Data for this exercise Block Start
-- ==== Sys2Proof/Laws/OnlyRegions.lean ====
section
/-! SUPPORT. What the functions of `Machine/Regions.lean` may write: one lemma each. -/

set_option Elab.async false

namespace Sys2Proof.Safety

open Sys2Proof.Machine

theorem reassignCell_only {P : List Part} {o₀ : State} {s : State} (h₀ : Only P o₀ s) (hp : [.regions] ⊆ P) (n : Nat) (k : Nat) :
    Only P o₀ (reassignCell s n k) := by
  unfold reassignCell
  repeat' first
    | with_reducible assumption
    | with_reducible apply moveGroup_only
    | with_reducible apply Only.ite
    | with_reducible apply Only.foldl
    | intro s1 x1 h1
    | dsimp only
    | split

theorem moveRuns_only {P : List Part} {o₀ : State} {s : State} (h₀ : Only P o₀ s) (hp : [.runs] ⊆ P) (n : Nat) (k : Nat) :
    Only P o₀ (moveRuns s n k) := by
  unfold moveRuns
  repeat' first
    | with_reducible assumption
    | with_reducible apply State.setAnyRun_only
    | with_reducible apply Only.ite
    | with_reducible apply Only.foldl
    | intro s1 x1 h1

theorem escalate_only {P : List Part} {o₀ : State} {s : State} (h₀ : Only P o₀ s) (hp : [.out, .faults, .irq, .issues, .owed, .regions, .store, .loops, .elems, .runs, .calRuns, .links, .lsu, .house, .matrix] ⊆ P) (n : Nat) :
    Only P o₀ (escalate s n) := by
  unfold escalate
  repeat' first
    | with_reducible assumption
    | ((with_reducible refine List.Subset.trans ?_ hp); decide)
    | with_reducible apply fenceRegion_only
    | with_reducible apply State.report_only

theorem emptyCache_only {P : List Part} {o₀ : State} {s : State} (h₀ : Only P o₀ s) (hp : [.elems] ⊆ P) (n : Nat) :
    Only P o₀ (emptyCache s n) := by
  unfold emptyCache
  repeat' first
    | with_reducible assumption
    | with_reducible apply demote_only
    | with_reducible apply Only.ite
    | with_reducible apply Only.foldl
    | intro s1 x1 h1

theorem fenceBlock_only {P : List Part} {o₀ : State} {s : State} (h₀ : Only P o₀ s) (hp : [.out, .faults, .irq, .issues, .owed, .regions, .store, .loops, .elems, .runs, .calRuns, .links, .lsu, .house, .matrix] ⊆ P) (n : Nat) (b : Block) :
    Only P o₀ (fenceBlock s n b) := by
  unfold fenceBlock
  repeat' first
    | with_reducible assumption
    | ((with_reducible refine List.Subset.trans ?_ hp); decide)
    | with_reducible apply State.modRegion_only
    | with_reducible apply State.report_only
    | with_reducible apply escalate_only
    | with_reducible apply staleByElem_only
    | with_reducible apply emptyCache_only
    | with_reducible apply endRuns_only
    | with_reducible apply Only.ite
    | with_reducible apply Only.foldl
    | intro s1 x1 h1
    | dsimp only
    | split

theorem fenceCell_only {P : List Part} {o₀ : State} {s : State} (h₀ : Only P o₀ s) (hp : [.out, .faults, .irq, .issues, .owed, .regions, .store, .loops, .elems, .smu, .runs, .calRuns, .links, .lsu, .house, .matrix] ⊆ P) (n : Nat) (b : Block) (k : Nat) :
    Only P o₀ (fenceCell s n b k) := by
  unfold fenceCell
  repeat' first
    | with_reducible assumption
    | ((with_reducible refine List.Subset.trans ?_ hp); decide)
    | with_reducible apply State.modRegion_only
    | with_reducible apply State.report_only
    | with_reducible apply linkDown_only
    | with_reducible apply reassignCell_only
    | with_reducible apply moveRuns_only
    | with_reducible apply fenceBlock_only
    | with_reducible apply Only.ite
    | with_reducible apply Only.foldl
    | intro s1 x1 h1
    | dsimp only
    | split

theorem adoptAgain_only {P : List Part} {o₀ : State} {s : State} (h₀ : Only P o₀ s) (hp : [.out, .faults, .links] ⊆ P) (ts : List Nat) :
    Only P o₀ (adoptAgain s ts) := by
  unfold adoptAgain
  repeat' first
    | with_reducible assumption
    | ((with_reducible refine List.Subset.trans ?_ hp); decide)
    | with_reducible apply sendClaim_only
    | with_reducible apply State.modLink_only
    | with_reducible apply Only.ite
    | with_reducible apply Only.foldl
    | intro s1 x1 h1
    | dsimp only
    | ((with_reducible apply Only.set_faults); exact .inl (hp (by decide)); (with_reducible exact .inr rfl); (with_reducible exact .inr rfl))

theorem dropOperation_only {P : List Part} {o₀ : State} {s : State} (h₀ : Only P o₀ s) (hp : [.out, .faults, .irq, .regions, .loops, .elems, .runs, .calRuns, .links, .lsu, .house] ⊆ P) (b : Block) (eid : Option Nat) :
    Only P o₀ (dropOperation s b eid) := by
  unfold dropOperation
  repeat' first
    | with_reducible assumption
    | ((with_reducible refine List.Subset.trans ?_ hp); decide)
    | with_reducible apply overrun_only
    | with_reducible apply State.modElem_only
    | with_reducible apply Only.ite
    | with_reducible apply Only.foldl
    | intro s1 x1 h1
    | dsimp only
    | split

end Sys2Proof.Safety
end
Data for this exercise Block End
What the task requires — The data above is to be restated line for line, word for word.

Your solution —
-- ==== Sys2Proof/Laws/OnlyRegions.lean ====
section
/-! SUPPORT. What the functions of `Machine/Regions.lean` may write: one lemma each. -/

set_option Elab.async false

namespace Sys2Proof.Safety

open Sys2Proof.Machine

theorem reassignCell_only {P : List Part} {o₀ : State} {s : State} (h₀ : Only P o₀ s) (hp : [.regions] ⊆ P) (n : Nat) (k : Nat) :
    Only P o₀ (reassignCell s n k) := by
  unfold reassignCell
  repeat' first
    | with_reducible assumption
    | with_reducible apply moveGroup_only
    | with_reducible apply Only.ite
    | with_reducible apply Only.foldl
    | intro s1 x1 h1
    | dsimp only
    | split

theorem moveRuns_only {P : List Part} {o₀ : State} {s : State} (h₀ : Only P o₀ s) (hp : [.runs] ⊆ P) (n : Nat) (k : Nat) :
    Only P o₀ (moveRuns s n k) := by
  unfold moveRuns
  repeat' first
    | with_reducible assumption
    | with_reducible apply State.setAnyRun_only
    | with_reducible apply Only.ite
    | with_reducible apply Only.foldl
    | intro s1 x1 h1

theorem escalate_only {P : List Part} {o₀ : State} {s : State} (h₀ : Only P o₀ s) (hp : [.out, .faults, .irq, .issues, .owed, .regions, .store, .loops, .elems, .runs, .calRuns, .links, .lsu, .house, .matrix] ⊆ P) (n : Nat) :
    Only P o₀ (escalate s n) := by
  unfold escalate
  repeat' first
    | with_reducible assumption
    | ((with_reducible refine List.Subset.trans ?_ hp); decide)
    | with_reducible apply fenceRegion_only
    | with_reducible apply State.report_only

theorem emptyCache_only {P : List Part} {o₀ : State} {s : State} (h₀ : Only P o₀ s) (hp : [.elems] ⊆ P) (n : Nat) :
    Only P o₀ (emptyCache s n) := by
  unfold emptyCache
  repeat' first
    | with_reducible assumption
    | with_reducible apply demote_only
    | with_reducible apply Only.ite
    | with_reducible apply Only.foldl
    | intro s1 x1 h1

theorem fenceBlock_only {P : List Part} {o₀ : State} {s : State} (h₀ : Only P o₀ s) (hp : [.out, .faults, .irq, .issues, .owed, .regions, .store, .loops, .elems, .runs, .calRuns, .links, .lsu, .house, .matrix] ⊆ P) (n : Nat) (b : Block) :
    Only P o₀ (fenceBlock s n b) := by
  unfold fenceBlock
  repeat' first
    | with_reducible assumption
    | ((with_reducible refine List.Subset.trans ?_ hp); decide)
    | with_reducible apply State.modRegion_only
    | with_reducible apply State.report_only
    | with_reducible apply escalate_only
    | with_reducible apply staleByElem_only
    | with_reducible apply emptyCache_only
    | with_reducible apply endRuns_only
    | with_reducible apply Only.ite
    | with_reducible apply Only.foldl
    | intro s1 x1 h1
    | dsimp only
    | split

theorem fenceCell_only {P : List Part} {o₀ : State} {s : State} (h₀ : Only P o₀ s) (hp : [.out, .faults, .irq, .issues, .owed, .regions, .store, .loops, .elems, .smu, .runs, .calRuns, .links, .lsu, .house, .matrix] ⊆ P) (n : Nat) (b : Block) (k : Nat) :
    Only P o₀ (fenceCell s n b k) := by
  unfold fenceCell
  repeat' first
    | with_reducible assumption
    | ((with_reducible refine List.Subset.trans ?_ hp); decide)
    | with_reducible apply State.modRegion_only
    | with_reducible apply State.report_only
    | with_reducible apply linkDown_only
    | with_reducible apply reassignCell_only
    | with_reducible apply moveRuns_only
    | with_reducible apply fenceBlock_only
    | with_reducible apply Only.ite
    | with_reducible apply Only.foldl
    | intro s1 x1 h1
    | dsimp only
    | split

theorem adoptAgain_only {P : List Part} {o₀ : State} {s : State} (h₀ : Only P o₀ s) (hp : [.out, .faults, .links] ⊆ P) (ts : List Nat) :
    Only P o₀ (adoptAgain s ts) := by
  unfold adoptAgain
  repeat' first
    | with_reducible assumption
    | ((with_reducible refine List.Subset.trans ?_ hp); decide)
    | with_reducible apply sendClaim_only
    | with_reducible apply State.modLink_only
    | with_reducible apply Only.ite
    | with_reducible apply Only.foldl
    | intro s1 x1 h1
    | dsimp only
    | ((with_reducible apply Only.set_faults); exact .inl (hp (by decide)); (with_reducible exact .inr rfl); (with_reducible exact .inr rfl))

theorem dropOperation_only {P : List Part} {o₀ : State} {s : State} (h₀ : Only P o₀ s) (hp : [.out, .faults, .irq, .regions, .loops, .elems, .runs, .calRuns, .links, .lsu, .house] ⊆ P) (b : Block) (eid : Option Nat) :
    Only P o₀ (dropOperation s b eid) := by
  unfold dropOperation
  repeat' first
    | with_reducible assumption
    | ((with_reducible refine List.Subset.trans ?_ hp); decide)
    | with_reducible apply overrun_only
    | with_reducible apply State.modElem_only
    | with_reducible apply Only.ite
    | with_reducible apply Only.foldl
    | intro s1 x1 h1
    | dsimp only
    | split

end Sys2Proof.Safety
end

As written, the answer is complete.